陌路文学 > 其他小说 > 金毛穿越守护公主大人 > 第十七章 暗夜营救(上)
子时三刻,雪停了。
长春宫西厢房的窗户被轻轻叩响,三下,停顿,又两下。那声音很轻,像风吹过窗纸,又像枯枝敲打窗棂。可思琪还是猛地从床上坐起,心跳骤然加速。
她赤着脚,走到窗边。青砖地冰凉,从脚底一直凉到心里。她轻轻推开一条缝,冷风立刻灌进来,带着雪后的清冽气息。
月光很亮。
那月光从云层后透出来,照在雪地上,白得晃眼,亮得刺目。院子里空无一人,只有廊下挂着的灯笼在风里轻轻摇晃,投下晃晃悠悠的影子。她正要关窗,眼角余光瞥见墙角有个黑影动了动。
是那条黑背。
它从阴影里走出来,站在月光下,仰头看着她。皮毛上沾着雪,有些地方结成了冰,在月光下闪着细碎的光。但它的眼神很明亮,比白天明亮得多,像是做了什么了不起的事。
它嘴里叼着个东西。
走到窗下,它轻轻放下。然后退后两步,尾巴轻轻摇了摇。那摇动很轻,幅度很小,像是完成任务后的汇报,又像是等待表扬的孩子。
是个荷包。
思琪连忙开窗。窗子推开时发出轻微的吱呀声,她顾不上。她伸手捡起那个荷包,手指触到布料时,能感觉到它已经被雪浸湿了,凉凉的,软软的。
是普通的青色布料,很粗糙的那种,市面上随处可见。已经脏了,沾着泥雪,还有几处被什么咬破的小洞。她打开来,里面是几块碎银子和一张字条。

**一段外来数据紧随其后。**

/-- A poll that delivers a byte delivers one that is there (R137). -/
theorem ByteSource.listed_of_poll {h : ByteSource} {b : Byte} (hp : h.poll = some b) :
    h.consumed < h.stream.length ∨ h.endless = true := by
  obtain hnone | hnext := poll_eq_none_or_nextByte h
  · simp [hnone] at hp
  · exact ByteSource.listed_of_byteAt (hnext.symm.trans hp)

theorem completesFrame_eq_false_iff {s : State} :
    completesFrame s = false ↔ s.idx + 1 < s.cfg.frameBytes := by
  simp [completesFrame]

/-- A `BCAST` is one transaction (R95). -/
theorem lastTransaction_of_bcast {s : State} (ho : s.op = .bcast) : lastTransaction s = true := by
  simp [lastTransaction, ho]

end Sys2Proof.Machine

namespace Sys2Proof.Safety

open Sys2Proof.Machine

section

/-! Each named update of `StepCase` keeps the invariant. The parts of it that speak of fields the update leaves alone
are taken over from `h`. -/

variable {s : State}

/-- A command that `FA` presents is one it waits for (R133). -/
theorem waiting_of_presented (h : Inv s) (hi : s.cmdIssuer = .assembler) : s.waiting = true := by
  obtain ⟨-, hwait, -⟩ := h.presented hi
  exact hwait

theorem inv_raiseFault (f : FaultReason) (h : Inv s) (hf : s.fault = none) :
    Inv (raiseFault f s) :=
  { h with
    chainFits := by
      obtain hfits | hfault := h.chainFits
      · exact .inl hfits
      · simp [hf] at hfault }

theorem inv_assertSelect (h : Inv s) (hb : s.busy = true) (hs : s.sel = false) :
    Inv (assertSelect s) :=
  { h with
    idle := by simp [hb]
    closed := by simp
    traceForm := by simp [scanTrace_concat, h.traceForm, hs, scanEvent, h.closed hs] }

theorem inv_shiftPair (p : ChipCommand) (h : Inv s) (hb : s.busy = true) (hs : s.sel = true)
    (hj : s.j < s.cfg.modules) : Inv (shiftPair p s) :=
  { h with
    slot := hj
    idle := by simp [hb]
    closed := by simp [hs]
    traceForm := by simp [scanTrace_concat, h.traceForm, hs, scanEvent, hj]
    registers := wf_react (e := .w p) h.registers
    chain := (length_react (.w p) s.chips).trans h.chain }

/-- `DEASSERT` (R95): on the last transaction the block falls idle and `FA`'s wait ends with it, before it the block
stays busy and nothing of the hand-off changes. -/
theorem inv_deassertSelect (h : Inv s) (hb : s.busy = true) (hs : s.sel = true)
    (hj : s.j = s.cfg.modules) : Inv (deassertSelect s) :=
  { h with
    slot := Nat.zero_le _
    idle := by simp +contextual
    closed := fun _ => rfl
    oneWindow := fun ho _ => by simp [lastTransaction_of_bcast (s := s) ho]
    traceForm := by simp [scanTrace_concat, h.traceForm, hs, scanEvent, hj]
    issuer := fun hb' ho => by
      have hw : s.waiting = true := h.issuer hb ho
      simpa [hw] using hb'
    presented := fun hi => by simp [h.presented hi] at hb
    handOff := fun hw' => by
      obtain ⟨hw, hl⟩ : s.waiting = true ∧ lastTransaction s = false := by simpa using hw'
      obtain ⟨-, hop, hi⟩ | ⟨hidle, -⟩ := h.handOff hw
      · exact .inl ⟨by simp [hl], hop, hi⟩
      · simp [hb] at hidle
    registers := wf_react (e := .sd) h.registers
    chain := (length_react .sd s.chips).trans h.chain }

/-- `ACCEPT_RENDER` (R91): the presenter of the command is the issuer of the operation, so a waiting `FA` waits for
this one. -/
theorem inv_acceptRender (h : Inv s) (hb : s.busy = false) : Inv (acceptRender s) :=
  { h with
    slot := Nat.zero_le _
    idle := by simp
    closed := fun _ => rfl
    oneWindow := fun _ _ => rfl
    traceForm := by simp [h.traceForm, h.idle hb]
    issuer := fun _ hi => waiting_of_presented (s := s) h hi
    presented := by simp
    handOff := fun hw => by
      obtain ⟨hbusy, -⟩ | ⟨-, -, hi⟩ := h.handOff hw
      · simp [hb] at hbusy
      · exact .inl ⟨rfl, rfl, hi⟩ }

/-- `ACCEPT_BCAST` (R116): no `BCAST` is accepted while `FA` waits, for the command presented then is a `RENDER`. -/
theorem inv_acceptBcast (reg data : Byte) (h : Inv s) (hb : s.busy = false)
    (hn : s.waiting = false) : Inv (acceptBcast reg data s) :=
  { h with
    slot := Nat.zero_le _
    idle := by simp
    closed := fun _ => rfl
    oneWindow := fun _ _ => rfl
    traceForm := by simp [h.traceForm, h.idle hb]
    issuer := fun _ hi => waiting_of_presented (s := s) h hi
    presented := by simp
    handOff := by simp [hn] }

/-- A command that is no `RENDER` is presented to an idle block only while `FA` does not wait (R133). -/
theorem not_waiting_of_bcast {w : CmdWord} (h : Inv s) (hb : s.busy = false)
    (hc : s.cmd = some w) (hw : w.getLsbD 16 = true) : s.waiting = false := by
  by_contra hwait
  obtain ⟨hbusy, -⟩ | ⟨-, hrender, -⟩ := h.handOff (by simpa using hwait)
  · simp [hb] at hbusy
  · obtain rfl : w = renderWord := by simpa [hc] using hrender
    simp [renderWord] at hw

theorem inv_presentLine (w : CmdWord) (rest : List EnvLine) (h : Inv s)
    (hn : s.waiting = false) : Inv (presentLine w rest s) :=
  { h with
    presented := by simp
    handOff := by simp [hn] }

theorem inv_pollNoData (h : Inv s) : Inv (pollNoData s) := { h with }

/-- `POLL_BYTE` (R128): the byte goes inside the buffer, and the one that completes the frame hands over `FA`'s `RENDER`
to the idle block (R129, R133). -/
theorem inv_pollByte {b : Byte} (h : Inv s) (hb : s.busy = false) (hn : s.waiting = false)
    (hp : s.source.poll = some b) : Inv (pollByte b s) :=
  { h with
    index := by
      cases hfull : completesFrame s
      · simpa [hfull] using completesFrame_eq_false_iff.1 hfull
      · simpa [hfull] using Nat.zero_lt_of_lt h.index
    issuer := by simp [hb]
    presented := by
      have hother : s.cmdIssuer ≠ .assembler := fun hi => by
        simp [waiting_of_presented h hi] at hn
      cases hfull : completesFrame s <;> simp [hfull, hb, hother]
    handOff := by cases hfull : completesFrame s <;> simp [hfull, hn, hb]
    taken := ByteSource.listed_of_poll hp
    memory := Memory.wf_write _ _ h.memory
    memoryRange := Memory.within_write _ h.memoryRange h.index }

/-- Everything a step can do keeps the invariant. -/
theorem inv_of_stepCase {t : State} (h : Inv s) (hf : s.fault = none) (hc : StepCase s t) :
    Inv t := by
  cases hc with
  | breached => exact inv_raiseFault _ h hf
  | assert hb hs => exact inv_assertSelect h hb hs
  | shift hb hs hj => exact inv_shiftPair _ h hb hs hj
  | deassert hb hs hj => exact inv_deassertSelect h hb hs hj
  | acceptRender hb => exact inv_acceptRender h hb
  | acceptBcast hb hcmd hw => exact inv_acceptBcast _ _ h hb (not_waiting_of_bcast h hb hcmd hw)
  | lineRender hb _ hn => exact inv_acceptRender (inv_presentLine _ _ h hn) hb
  | lineBcast hb _ hn => exact inv_acceptBcast _ _ (inv_presentLine _ _ h hn) hb hn
  | noData => exact inv_pollNoData h
  | byte hb _ hn _ hp => exact inv_pollByte h hb hn hp

end

/-- Settles O12: the updates a step can make, each of which keeps the invariant. -/
theorem stepKeepsInv : Obligations.StepKeepsInv := fun _ _ h hstep =>
  have ⟨hf, hc⟩ := step_next hstep
  inv_of_stepCase h hf hc

/-- Settles O22: of the updates a step can make, the three of a busy block emit one event each (R93 to R95, R117), and
no other touches the trace or the chain. -/
theorem oneEventAtMost : Obligations.OneEventAtMost := by
  intro s t hstep
  obtain ⟨-, hc⟩ := step_next hstep
  cases hc with
  | assert hb | shift hb | deassert hb => exact .inr ⟨hb, _, rfl, rfl⟩
  | _ => exact .inl ⟨rfl, rfl⟩

/-- Settles O28: no update writes the parameters, and a chain is as long after its reaction to an event as before. -/
theorem parametersNeverChange : Obligations.ParametersNeverChange := by
  intro s t hstep
  obtain ⟨-, -, hcfg⟩ := step_inputs hstep
  refine ⟨hcfg, ?_⟩
  obtain ⟨-, hchips⟩ | ⟨e, -, hchips⟩ := step_event hstep
  · rw [hchips]
  · rw [hchips, length_react]

/-- Settles O58: the width is the least that holds `8*M` addresses; two bits hold fewer than the eight of one module. -/
theorem frameBufferAddressWidth : Obligations.FrameBufferAddressWidth := by
  intro cfg
  have hfits : cfg.frameBytes ≤ 2 ^ cfg.fbAddrWidth := (fbAddrWidth_le_iff cfg _).1 le_rfl
  refine ⟨hfits, ?_, fun k => (fbAddrWidth_le_iff cfg k).2,
    fun r j hj => (slotAddr_lt_frameBytes r hj).trans_le hfits⟩
  by_contra hsmall
  have htwo : cfg.frameBytes ≤ 2 ^ 2 := (fbAddrWidth_le_iff cfg 2).1 (by omega)
  simp only [Config.frameBytes, Config.modules] at htwo
  omega

end Sys2Proof.Safety
end

section
/-!
The state of the machine (spec/10_state.md): the reset state, the faulted state, the step that each kind of state takes,
the outputs `cmd_ready` and `done`, and what instructions and steps leave unchanged.
-/

namespace Sys2Proof

/-- A pair word read as its two bytes, the upper one first (R56, R72). -/
theorem pairOfWord_ofNat (w : Nat) :
    pairOfWord (BitVec.ofNat 16 w) = ⟨BitVec.ofNat 8 (w / 256), BitVec.ofNat 8 w⟩ := by
  have hreg : (BitVec.ofNat 16 w).extractLsb' 8 8 = BitVec.ofNat 8 (w / 256) :=
    BitVec.eq_of_toNat_eq (by simp [Nat.shiftRight_eq_div_pow]; omega)
  have hdata : (BitVec.ofNat 16 w).extractLsb' 0 8 = BitVec.ofNat 8 w :=
    BitVec.eq_of_toNat_eq (by simp)
  rw [pairOfWord, hreg, hdata]

/-- The three bytes of a command word, lowest first, make up that word (log entry 4). -/
theorem cmdWord_of_bytes (w : Nat) :
    (BitVec.ofNat 8 (w / 65536)).setWidth 1 ++ BitVec.ofNat 8 (w / 256) ++ BitVec.ofNat 8 w =
      BitVec.ofNat 17 w := by
  apply BitVec.eq_of_toNat_eq
  simp only [BitVec.toNat_append, BitVec.toNat_setWidth, BitVec.toNat_ofNat]
  rw [← Nat.shiftLeft_add_eq_or_of_lt (by omega), ← Nat.shiftLeft_add_eq_or_of_lt (by omega),
    Nat.shiftLeft_eq, Nat.shiftLeft_eq]
  omega

/-- A table word of at most 16 bits is the pair that its bits spell (R72). -/
theorem decodePair_of_decodeTableWord {nbits w : Nat} {i : Instr} (hn : nbits ≤ 16)
    (h : decodeTableWord nbits w = some i) :
    decodePair (pairOfWord (BitVec.ofNat 16 w)) = .ok i := by
  rw [pairOfWord_ofNat]
  simp only [decodeTableWord, hn, if_true, decode] at h
  split_ifs at h
  cases hp : decodePair ⟨BitVec.ofNat 8 (w / 256), BitVec.ofNat 8 w⟩ <;> simp_all

/-- A table word of more than 16 bits is the command that its bits spell (R73). -/
theorem decodeCmd_of_decodeTableWord {nbits w : Nat} {i : Instr} (hn : ¬ nbits ≤ 16)
    (h : decodeTableWord nbits w = some i) : decodeCmd (BitVec.ofNat 17 w) = i := by
  rw [← cmdWord_of_bytes]
  simp only [decodeTableWord, hn, if_false, decode] at h
  split_ifs at h
  simpa using h

end Sys2Proof

namespace Sys2Proof.Machine

open Sys2Proof.Safety

/-! ### What an instruction is -/

theorem exec_render (s : State) : exec .render s = present acceptRender s := rfl

theorem exec_bcast (reg data : Byte) (s : State) :
    exec (.bcast reg data) s = present (acceptBcast reg data) s := rfl

/-- A row command is its pair on the bus. -/
theorem exec_of_decodePair {p : ChipCommand} {i : Instr} (h : decodePair p = .ok i) (s : State) :
    exec i s = busWrite p s := by
  rw [← writePair_eq_busWrite, writePair, h]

碎银子有大有小,大的像指甲盖,小的像米粒。在月光下泛着暗淡的光。字条皱巴巴的,上面字迹潦草,歪歪扭扭的,像是仓促间写的,手还在抖。
“陆青关在西苑废殿,有人看守。二殿下欲除之。”
字条没署名,但思琪认得这字——是那个生病的亲兵写的。那个皮肤黝黑、脸上有疤的北疆汉子。他终究还是说了。
她蹲下身,看着黑背。
“你怎么找到这个的?”
黑背低低地“呜”了一声。它用爪子在雪地上划了两下,划出两道深深的痕迹,又用鼻子指了指永和宫的方向。那意思很清楚——它潜入了永和宫,找到了那个亲兵,或许还威胁了他,才拿到了这个荷包。
思琪明白了。
她伸出手,摸了摸它的头。那触感粗糙,毛有些扎手,还沾着冰凉的雪。可她的心里却暖暖的。
“谢谢你。”她轻声说。
黑背舒服地眯起眼睛,喉咙里发出满足的呼噜声。那声音很轻,像远处传来的雷声,又像风吹过空谷。
思琪看着它,忽然有了一个主意。
“还有一件事。”她说,看着它的眼睛,用那种只有狗能听懂的方式,“我需要你找些朋友来。要机灵的,熟悉宫里地形的,最好是……不会被人注意的。越多越好。”
黑背歪了歪头,似乎在思考。
它的耳朵竖着,眼睛半眯着,像是在权衡什么。片刻后,它点了点下巴——那是狗表示“明白了”的方式。然后它转身,消失在夜色里。黑色的身影融进黑暗,眨眼就不见了。
思琪关好窗,回到床上,却再也睡不着。
她坐在床边,握着那个荷包。碎银子硌着掌心,字条被她攥得发热。她脑子里飞快地转着,像有无数个念头在奔跑,快的她抓不住。
西苑废殿。
那是前朝妃嫔住过的地方,早已荒废多年。听说那里闹鬼,平日里根本没人敢去。陆青被关在那里,说明二皇子不想让人知道,想让他无声无息地消失在那里。
而“欲除之”三个字,更是让她心惊。
二皇子要杀陆青灭口。
因为陆青知道得太多了。他知道小顺子的死,知道赵公公的勾当,知道那些藏在暗处的秘密。只要他活着,就是活证据。
必须尽快救他出来。
可怎么救?
她一个宫女,没有武功,没有人手,怎么进得去西苑?西苑再荒废,也有守卫。二皇子既然把人关在那里,肯定会派人看着。就算进去了,怎么对付那些看守?
正想着,窗外传来窸窸窣窣的声音。
那声音很轻,像老鼠在墙角跑动,又像风吹过枯叶。思琪起身一看,愣住了。
院子里来了四五条狗。
有土黄色的,毛色暗淡,瘦得皮包骨头。有花斑的,黑白相间,像打翻了墨汁。有纯黑的,和夜色融在一起,只能看见两点绿莹莹的眼睛。还有一条瘦骨嶙峋的老狗,走路都颤颤巍巍的,肋骨一根根凸出来。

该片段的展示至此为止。